-- ==== Sys2Proof/Laws/PerInstr.lean ====
section
/-! SUPPORT. Families of facts about every command as syntax, one lemma per constructor of `Instr`. -/

namespace Sys2Proof.Laws

/-- The bits 31:24 of a command's word are the opcode that the table gives its mnemonic (spec/30_encoding.md rules R101,
R102). -/
def Opcode.Statement (i : Instr) : Prop :=
  ∃ row ∈ opcodeTable, row.mnemonic = i.mnemonic ∧ (encode i).toNat / 2 ^ 24 = row.opcode.toNat

/-- How far above its opcode the operands of a word reach. -/
theorem opcode_of_bounds (i : Instr) (row : OpcodeRow) (hrow : row ∈ opcodeTable) (hm : row.mnemonic = i.mnemonic)
    (lo : row.opcode.toNat * 2 ^ 24 ≤ encodeNat i) (hi : encodeNat i < (row.opcode.toNat + 1) * 2 ^ 24) :
    Opcode.Statement i := by
  refine ⟨row, hrow, hm, ?_⟩
  have hop : row.opcode.toNat < 256 := row.opcode.isLt
  rw [encode, BitVec.toNat_ofNat, Nat.mod_eq_of_lt (by omega)]
  omega

theorem slot_bound (s : SlotNo) : s.toNat < 128 := s.isLt
theorem byte_bound (x : BitVec 8) : x.toNat < 256 := x.isLt
theorem color_bound (c : Colour) : c.toNat < 32768 := c.isLt
theorem prio_bound (p : BitVec 3) : p.toNat < 8 := p.isLt
theorem bg_bound (n : BitVec 2) : n.toNat < 4 := n.isLt
theorem group_bound (k : BitVec 1) : k.toNat < 2 := k.isLt
theorem flag_bound (b : Bool) : b.toNat < 2 := by cases b <;> decide

theorem xyWord_bounds (base : Nat) (x y : BitVec 8) : base ≤ xyWord base x y ∧ xyWord base x y < base + 65536 := by
  have hx := byte_bound x
  have hy := byte_bound y
  simp only [xyWord, Nat.shiftLeft_eq]
  omega

theorem layerWord_bounds (base : Nat) (c : Colour) (p : BitVec 3) :
    base ≤ layerWord base c p ∧ layerWord base c p < base + 262144 := by
  have hc := color_bound c
  have hp := prio_bound p
  simp only [layerWord, Nat.shiftLeft_eq]
  omega

theorem Opcode.markDrawn (slot : SlotNo) : Opcode.Statement (.markDrawn slot) := by
  have := slot_bound slot
  refine opcode_of_bounds _ ⟨0x01, "MARK_DRAWN", .S⟩ (by decide) rfl ?_ ?_ <;> simp [encodeNat]; omega

theorem Opcode.markHidden (slot : SlotNo) : Opcode.Statement (.markHidden slot) := by
  have := slot_bound slot
  refine opcode_of_bounds _ ⟨0x02, "MARK_HIDDEN", .S⟩ (by decide) rfl ?_ ?_ <;> simp [encodeNat]; omega

theorem Opcode.query (x y : BitVec 8) : Opcode.Statement (.query x y) := by
  have := xyWord_bounds 0x03000000 x y
  refine opcode_of_bounds _ ⟨0x03, "QUERY", .P⟩ (by decide) rfl ?_ ?_ <;> simp [encodeNat] <;> omega

theorem Opcode.qpop : Opcode.Statement .qpop :=
  opcode_of_bounds _ ⟨0x04, "QPOP", .Z⟩ (by decide) rfl (by decide) (by decide)

theorem Opcode.smpObj (x y : BitVec 8) : Opcode.Statement (.smpObj x y) := by
  have := xyWord_bounds 0x08000000 x y
  refine opcode_of_bounds _ ⟨0x08, "SMP_OBJ", .P⟩ (by decide) rfl ?_ ?_ <;> simp [encodeNat] <;> omega

theorem Opcode.smpTile (bg : BitVec 2) (x y : BitVec 8) : Opcode.Statement (.smpTile bg x y) := by
  have hb := bg_bound bg
  have := xyWord_bounds (0x09000000 + (bg.toNat <<< 16)) x y
  refine opcode_of_bounds _ ⟨0x09, "SMP_TILE", .T⟩ (by decide) rfl ?_ ?_ <;>
    simp [encodeNat, Nat.shiftLeft_eq] at * <;> omega

theorem Opcode.smpAff (k : BitVec 1) : Opcode.Statement (.smpAff k) := by
  have hk := group_bound k
  refine opcode_of_bounds _ ⟨0x0A, "SMP_AFF", .A⟩ (by decide) rfl ?_ ?_ <;> simp [encodeNat, Nat.shiftLeft_eq]; omega

theorem Opcode.smpBmp3 (x y : BitVec 8) : Opcode.Statement (.smpBmp3 x y) := by
  have := xyWord_bounds 0x0B000000 x y
  refine opcode_of_bounds _ ⟨0x0B, "SMP_BMP3", .P⟩ (by decide) rfl ?_ ?_ <;> simp [encodeNat] <;> omega

theorem Opcode.smpBmp4 (x y : BitVec 8) : Opcode.Statement (.smpBmp4 x y) := by
  have := xyWord_bounds 0x0C000000 x y
  refine opcode_of_bounds _ ⟨0x0C, "SMP_BMP4", .P⟩ (by decide) rfl ?_ ?_ <;> simp [encodeNat] <;> omega

theorem Opcode.smpBmp5 (x y : BitVec 8) : Opcode.Statement (.smpBmp5 x y) := by
  have := xyWord_bounds 0x0D000000 x y
  refine opcode_of_bounds _ ⟨0x0D, "SMP_BMP5", .P⟩ (by decide) rfl ?_ ?_ <;> simp [encodeNat] <;> omega

theorem Opcode.winEval (x y : BitVec 8) (ow : Bool) : Opcode.Statement (.winEval x y ow) := by
  have ho := flag_bound ow
  have := xyWord_bounds (0x0E000000 + (ow.toNat <<< 16)) x y
  refine opcode_of_bounds _ ⟨0x0E, "WIN_EVAL", .W⟩ (by decide) rfl ?_ ?_ <;>
    simp [encodeNat, Nat.shiftLeft_eq] at * <;> omega

theorem Opcode.bldReset : Opcode.Statement .bldReset :=
  opcode_of_bounds _ ⟨0x10, "BLD_RESET", .Z⟩ (by decide) rfl (by decide) (by decide)

theorem Opcode.bldObj (color : Colour) (prio : BitVec 3) (semi : Bool) :
    Opcode.Statement (.bldObj color prio semi) := by
  have hs := flag_bound semi
  have := layerWord_bounds (0x11000000 + (semi.toNat <<< 18)) color prio
  refine opcode_of_bounds _ ⟨0x11, "BLD_OBJ", .O⟩ (by decide) rfl ?_ ?_ <;>
    simp [encodeNat, Nat.shiftLeft_eq] at * <;> omega

theorem Opcode.bldBg0 (color : Colour) (prio : BitVec 3) : Opcode.Statement (.bldBg0 color prio) := by
  have := layerWord_bounds 0x12000000 color prio
  refine opcode_of_bounds _ ⟨0x12, "BLD_BG0", .G⟩ (by decide) rfl ?_ ?_ <;> simp [encodeNat] <;> omega

theorem Opcode.bldBg1 (color : Colour) (prio : BitVec 3) : Opcode.Statement (.bldBg1 color prio) := by
  have := layerWord_bounds 0x13000000 color prio
  refine opcode_of_bounds _ ⟨0x13, "BLD_BG1", .G⟩ (by decide) rfl ?_ ?_ <;> simp [encodeNat] <;> omega

theorem Opcode.bldBg2 (color : Colour) (prio : BitVec 3) : Opcode.Statement (.bldBg2 color prio) := by
  have := layerWord_bounds 0x14000000 color prio
  refine opcode_of_bounds _ ⟨0x14, "BLD_BG2", .G⟩ (by decide) rfl ?_ ?_ <;> simp [encodeNat] <;> omega

theorem Opcode.bldBg3 (color : Colour) (prio : BitVec 3) : Opcode.Statement (.bldBg3 color prio) := by
  have := layerWord_bounds 0x15000000 color prio
  refine opcode_of_bounds _ ⟨0x15, "BLD_BG3", .G⟩ (by decide) rfl ?_ ?_ <;> simp [encodeNat] <;> omega

theorem Opcode.bldBackdrop (color : Colour) : Opcode.Statement (.bldBackdrop color) := by
  have := color_bound color
  refine opcode_of_bounds _ ⟨0x16, "BLD_BACKDROP", .K⟩ (by decide) rfl ?_ ?_ <;> simp [encodeNat]; omega

theorem Opcode.bldComposite (blendEn : Bool) : Opcode.Statement (.bldComposite blendEn) := by
  have := flag_bound blendEn
  refine opcode_of_bounds _ ⟨0x17, "BLD_COMPOSITE", .C⟩ (by decide) rfl ?_ ?_ <;> simp [encodeNat]; omega

theorem Opcode.accSeed : Opcode.Statement .accSeed :=
  opcode_of_bounds _ ⟨0x18, "ACC_SEED", .Z⟩ (by decide) rfl (by decide) (by decide)

theorem Opcode.accStep : Opcode.Statement .accStep :=
  opcode_of_bounds _ ⟨0x19, "ACC_STEP", .Z⟩ (by decide) rfl (by decide) (by decide)

theorem Opcode.renderRow (y : BitVec 8) : Opcode.Statement (.renderRow y) := by
  have := byte_bound y
  refine opcode_of_bounds _ ⟨0x1A, "RENDER_ROW", .Y⟩ (by decide) rfl ?_ ?_ <;> simp [encodeNat, Nat.shiftLeft_eq]; omega

theorem Opcode.startFrame : Opcode.Statement .startFrame :=
  opcode_of_bounds _ ⟨0x20, "START_FRAME", .Z⟩ (by decide) rfl (by decide) (by decide)

theorem Opcode.shouldFlush : Opcode.Statement .shouldFlush :=
  opcode_of_bounds _ ⟨0x21, "SHOULD_FLUSH", .Z⟩ (by decide) rfl (by decide) (by decide)

end Sys2Proof.Laws
end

◆ ◆ ◆ ◆

_WHAT YOU HAVE TO DO_
Go through the listing above, and whenever a line holds the word "isLt", copy it.

_TASK RESULT_
  have hop : row.opcode.toNat < 256 := row.opcode.isLt
theorem slot_bound (s : SlotNo) : s.toNat < 128 := s.isLt
theorem byte_bound (x : BitVec 8) : x.toNat < 256 := x.isLt
theorem color_bound (c : Colour) : c.toNat < 32768 := c.isLt
theorem prio_bound (p : BitVec 3) : p.toNat < 8 := p.isLt
theorem bg_bound (n : BitVec 2) : n.toNat < 4 := n.isLt
theorem group_bound (k : BitVec 1) : k.toNat < 2 := k.isLt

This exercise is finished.